►
-- ==== Sys2Proof/Laws/Operands.lean ====
section
/-! SUPPORT. Big-endian assembly and shift-then-mask extraction as arithmetic. -/

namespace Sys2Proof.Machine

theorem be_foldl (acc : Nat) (bs : List Byte) :
    bs.foldl (fun acc b => acc * 256 + b.toNat) acc = acc * 256 ^ bs.length + be bs := by
  unfold be
  induction bs generalizing acc with
  | nil => simp
  | cons b bs ih =>
    rw [List.foldl_cons, List.foldl_cons, ih, ih (0 * 256 + b.toNat), List.length_cons, pow_succ]
    ring

@[simp] theorem be_nil : be [] = 0 := rfl

/-- The first byte is the most significant (20_memory.md R52). -/
theorem be_cons (b : Byte) (bs : List Byte) : be (b :: bs) = b.toNat * 256 ^ bs.length + be bs := by
  conv_lhs => rw [be, List.foldl_cons]
  rw [be_foldl]; simp

theorem be_append (xs ys : List Byte) : be (xs ++ ys) = be xs * 256 ^ ys.length + be ys := by
  conv_lhs => rw [be, List.foldl_append]
  rw [be_foldl]; rfl

theorem be_lt (bs : List Byte) : be bs < 256 ^ bs.length := by
  induction bs with
  | nil => simp
  | cons b bs ih =>
    rw [be_cons, List.length_cons, pow_succ]
    have := b.isLt
    nlinarith

/-- `EXT(v, hi, lo)` is `v[hi:lo] = (v >> lo) mod 2^(hi-lo+1)` (00_scope.md R13) for a field inside its container. -/
theorem toNat_ext {n : Nat} (v : BitVec n) {hi lo : Nat} (h : hi < n) (hl : lo ≤ hi) :
    (ext v hi lo).toNat = v.toNat / 2 ^ lo % 2 ^ (hi - lo + 1) := by
  have hw : 2 ^ (hi - lo + 1) ≤ 2 ^ n := Nat.pow_le_pow_right (by norm_num) (by omega)
  have hp : 0 < 2 ^ (hi - lo + 1) := Nat.two_pow_pos _
  rw [ext, BitVec.toNat_setWidth, BitVec.toNat_and, BitVec.toNat_ushiftRight, BitVec.toNat_ofNat,
    Nat.mod_eq_of_lt (a := 2 ^ (hi - lo + 1) - 1) (by omega), Nat.and_two_pow_sub_one_eq_mod, Nat.mod_mod,
    Nat.shiftRight_eq_div_pow]

/-! A write of a result register leaves what the other operations read from the running stage. -/

@[simp] theorem State.putReg_word (s : State) (r : Reg) (v : Option (BitVec r.width)) (k : Fin 8) :
    (s.putReg r v).word k = s.word k := rfl

@[simp] theorem State.putReg_wordField (s : State) (r : Reg) (v : Option (BitVec r.width)) (k : Fin 8) (hi lo : Nat) :
    (s.putReg r v).wordField k hi lo = s.wordField k hi lo := rfl

@[simp] theorem State.putReg_operandB (s : State) (r : Reg) (v : Option (BitVec r.width)) :
    (s.putReg r v).operandB = s.operandB := rfl

@[simp] theorem State.putReg_operandG (s : State) (r : Reg) (v : Option (BitVec r.width)) :
    (s.putReg r v).operandG = s.operandG := rfl

end Sys2Proof.Machine
end

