/-- A command that is the last operation of its run ends it, well or by its error, as the length decides. -/
theorem exec_command_ends {m : Mode} {s : State} (hseq : s.seq = []) (hstart : s.start = false) :
    ∃ t, exec m.command s = .next t ∧ t.start = false ∧
      (m.neededBytes s.geom ≤ s.len → t.goodEnd = true) ∧ (s.len < m.neededBytes s.geom → t.failedEnd = true) := by
  obtain ⟨t, e, decided, failed⟩ := exec_command_status m s
  obtain ⟨-, ⟨-, -, -, -, hstart'⟩, ended⟩ := exec_command e
  have start : t.start = false := hstart'.trans hstart
  have seq : t.seq = [] := by
    rcases ended with ⟨-, -, -, same⟩ | ⟨-, -, none_left, -⟩
    · exact same.trans hseq
    · exact none_left
  have idle : t.running = false := State.running_eq_false.mpr ⟨seq, start⟩
  refine ⟨t, e, start, fun long => ?_, fun short => ?_⟩
  · rw [State.goodEnd, idle, decided.mpr long]; rfl
  · obtain ⟨truncated, -⟩ := failed fun ok => absurd (decided.mp ok) (Nat.not_le.mpr short)
    rw [State.failedEnd, idle, truncated]; rfl

/-- From a standing request the first step accepts the start and the second runs the command of the mode. -/
theorem run_of_started {s : State} (hseq : s.seq = []) (hstart : s.start = true) :
    Host.Core.run Sys2Proof.core 2 s = exec s.mode.command (s.acceptStart.withSeq []) := by
  obtain ⟨t, e⟩ := exec_answers_next s.mode.command (s.acceptStart.withSeq [])
  have second : step s.acceptStart = .next t := (step_of_seq_cons rfl rfl).trans e
  exact (run_succ 1 (step_of_start hseq hstart)).trans ((run_succ 0 second).trans e.symm)

/-- A started run ends, well or by its error, as the length decides. -/
theorem started_ends {s : State} (hseq : s.seq = []) (hstart : s.start = true) :
    ∃ t, Host.Core.run Sys2Proof.core 2 s = .next t ∧ t.start = false ∧
      (s.mode.neededBytes s.geom ≤ s.len → t.goodEnd = true) ∧
      (s.len < s.mode.neededBytes s.geom → t.failedEnd = true) := by
  rw [run_of_started hseq hstart]
  exact exec_command_ends rfl rfl

/-- Settles O41: after the two moves the request stands, and mode and length are those presented. -/
theorem startedTransactionReachesItsEnd : Obligations.StartedTransactionReachesItsEnd := by
  intro s u v p m hpresent hstart
  obtain ⟨-, -, rfl⟩ := hostPresent_eq_ok.mp hpresent
  obtain ⟨hseq, -, hv⟩ := hostStart_eq_ok.mp hstart
  have ends := started_ends (s := v) (by rw [hv]; exact hseq) (by rw [hv])
  rw [hv] at ends ⊢
  exact ends

/-- The host's start is refused during a run (log 10). -/
theorem hostStart_of_running {s : State} (h : s.seq ≠ [] ∨ s.start = true) :
    s.hostStart = .error .startDuringRun := by
  refine if_pos (Bool.eq_true_of_not_eq_false fun idle => ?_)
  obtain ⟨hseq, hstart⟩ := State.running_eq_false.mp idle
  rcases h with busy | asked
  · exact busy hseq
  · rw [hstart] at asked; cases asked

/-- Settles O43, one lemma per shape of request and sequence. -/
theorem startIsAcceptedOnlyWhenIdle : Obligations.StartIsAcceptedOnlyWhenIdle := by
  intro s
  refine ⟨fun hseq hstart => ⟨step_idle hseq hstart, _, hostStart_eq_ok.mpr ⟨hseq, hstart, rfl⟩, ?_⟩,
    fun hseq hstart => ⟨_, step_of_start hseq hstart, ?_⟩, step_refused, hostStart_of_running⟩
  · exact ⟨rfl, ⟨rfl, rfl⟩, rfl, hseq, rfl, rfl, rfl, rfl, rfl⟩
  · refine ⟨rfl, ⟨rfl, rfl⟩, rfl, ?_, rfl, rfl, rfl, rfl, rfl⟩
    rw [State.acceptStart_seq]
    cases s.mode <;> rfl

/-- Settles O50: an operation takes its exception, and a step refuses in one case only. -/
theorem everyOperationAnswersANextState : Obligations.EveryOperationAnswersANextState :=
  ⟨exec_answers_next, fun _ => step_answers_next, fun _ => step_refused⟩

end Sys2Proof.Machine

/-! ## The control word of an operation (30_encoding.md R102; log 1) -/

namespace Sys2Proof

theorem decode_encode (i : Instr) : decode (encode i) = .ok i := by
  simpa using decodeInvertsEncode i 0

/-- Settles O47: each word is the control word of its operation. -/
theorem controlWordsOfTheTableDecode : Obligations.ControlWordsOfTheTableDecode :=
  ⟨decode_encode .decodeBare, decode_encode .decodeEncap, decode_encode .curInit, decode_encode (.read 6),
    decode_encode (.read 300), decode_encode (.rdBe 8), decode_encode (.rdBe 4), decode_encode (.fhRdw 7),
    decode_encode .fhW0Invalid, decode_encode .decFhdr, decode_encode .ethDst, decode_encode .ipVersion,
    decode_encode .udpCsum, decode_encode .decEncap, decode_encode .smpRe, decode_encode .decPayload⟩

end Sys2Proof

/-! ## Text renderings (44_packet.md R216 to R218) -/

namespace Sys2Proof.Machine

/-- With fuel enough the digits are those of the library. -/
theorem digitsOf_eq_digits {b : Nat} (hb : 1 < b) {fuel v : Nat} (h : v < b ^ fuel) :
    digitsOf b fuel v = Nat.digits b v := by
  induction fuel generalizing v with
  | zero =>
    obtain rfl : v = 0 := by simpa using h
    rw [digitsOf, Nat.digits_zero]
  | succ fuel ih =>
    rw [digitsOf]
    split
    case isTrue hv => rw [hv, Nat.digits_zero]
    case isFalse hv =>
      rw [Nat.digits_eq_cons_digits_div hb hv, ih (Nat.div_lt_of_lt_mul (by rwa [pow_succ'] at h))]

theorem numberText_of_ne_zero {b v : Nat} (hb : 1 < b) (hv : v ≠ 0) :
    numberText b v = (Nat.digits b v).reverse.map hexDigit := by
  have fuel : v < b ^ (v.log2 + 1) := Nat.lt_log2_self.trans_le (Nat.pow_le_pow_left hb _)
  rw [numberText, if_neg hv, digitsOf_eq_digits hb fuel]

/-- The value of digits written most significant first. -/
theorem foldl_reverse_eq_ofDigits (b : Nat) (ds : List Nat) :
    ds.reverse.foldl (fun acc d => acc * b + d) 0 = Nat.ofDigits b ds := by
  rw [List.foldl_reverse, Nat.ofDigits_eq_foldr]
  simp only [Nat.cast_id, Nat.mul_comm b, Nat.add_comm]

/-- `ds` is the numeral of `v` in base `b`, most significant digit first, without leading zeros. -/
structure IsNumeral (b v : Nat) (ds : List Nat) : Prop where
  ne_nil : ds ≠ []
  lt_base : ∀ d ∈ ds, d < b
  value : ds.foldl (fun acc d => acc * b + d) 0 = v
  no_leading_zero : ds.head? = some 0 → ds = [0]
◄
- PROBLEM -
Print, exactly as they appear above, the lines running from the one with "digitsOf b fuel v = Nat.digits b v := by" through the final line.

- EXERCISE OUTPUT -
    digitsOf b fuel v = Nat.digits b v := by
  induction fuel generalizing v with
  | zero =>
    obtain rfl : v = 0 := by simpa using h
    rw [digitsOf, Nat.digits_zero]
  | succ fuel ih =>
    rw [digitsOf]
    split
    case isTrue hv => rw [hv, Nat.digits_zero]
    case isFalse hv =>
      rw [Nat.digits_eq_cons_digits_div hb hv, ih (Nat.div_lt_of_lt_mul (by rwa [pow_succ'] at h))]

theorem numberText_of_ne_zero {b v : Nat} (hb : 1 < b) (hv : v ≠ 0) :
    numberText b v = (Nat.digits b v).reverse.map hexDigit := by
  have fuel : v < b ^ (v.log2 + 1) := Nat.lt_log2_self.trans_le (Nat.pow_le_pow_left hb _)
  rw [numberText, if_neg hv, digitsOf_eq_digits hb fuel]

/-- The value of digits written most significant first. -/
theorem foldl_reverse_eq_ofDigits (b : Nat) (ds : List Nat) :
    ds.reverse.foldl (fun acc d => acc * b + d) 0 = Nat.ofDigits b ds := by
  rw [List.foldl_reverse, Nat.ofDigits_eq_foldr]
  simp only [Nat.cast_id, Nat.mul_comm b, Nat.add_comm]

/-- `ds` is the numeral of `v` in base `b`, most significant digit first, without leading zeros. -/
structure IsNumeral (b v : Nat) (ds : List Nat) : Prop where
  ne_nil : ds ≠ []
  lt_base : ∀ d ∈ ds, d < b
  value : ds.foldl (fun acc d => acc * b + d) 0 = v
  no_leading_zero : ds.head? = some 0 → ds = [0]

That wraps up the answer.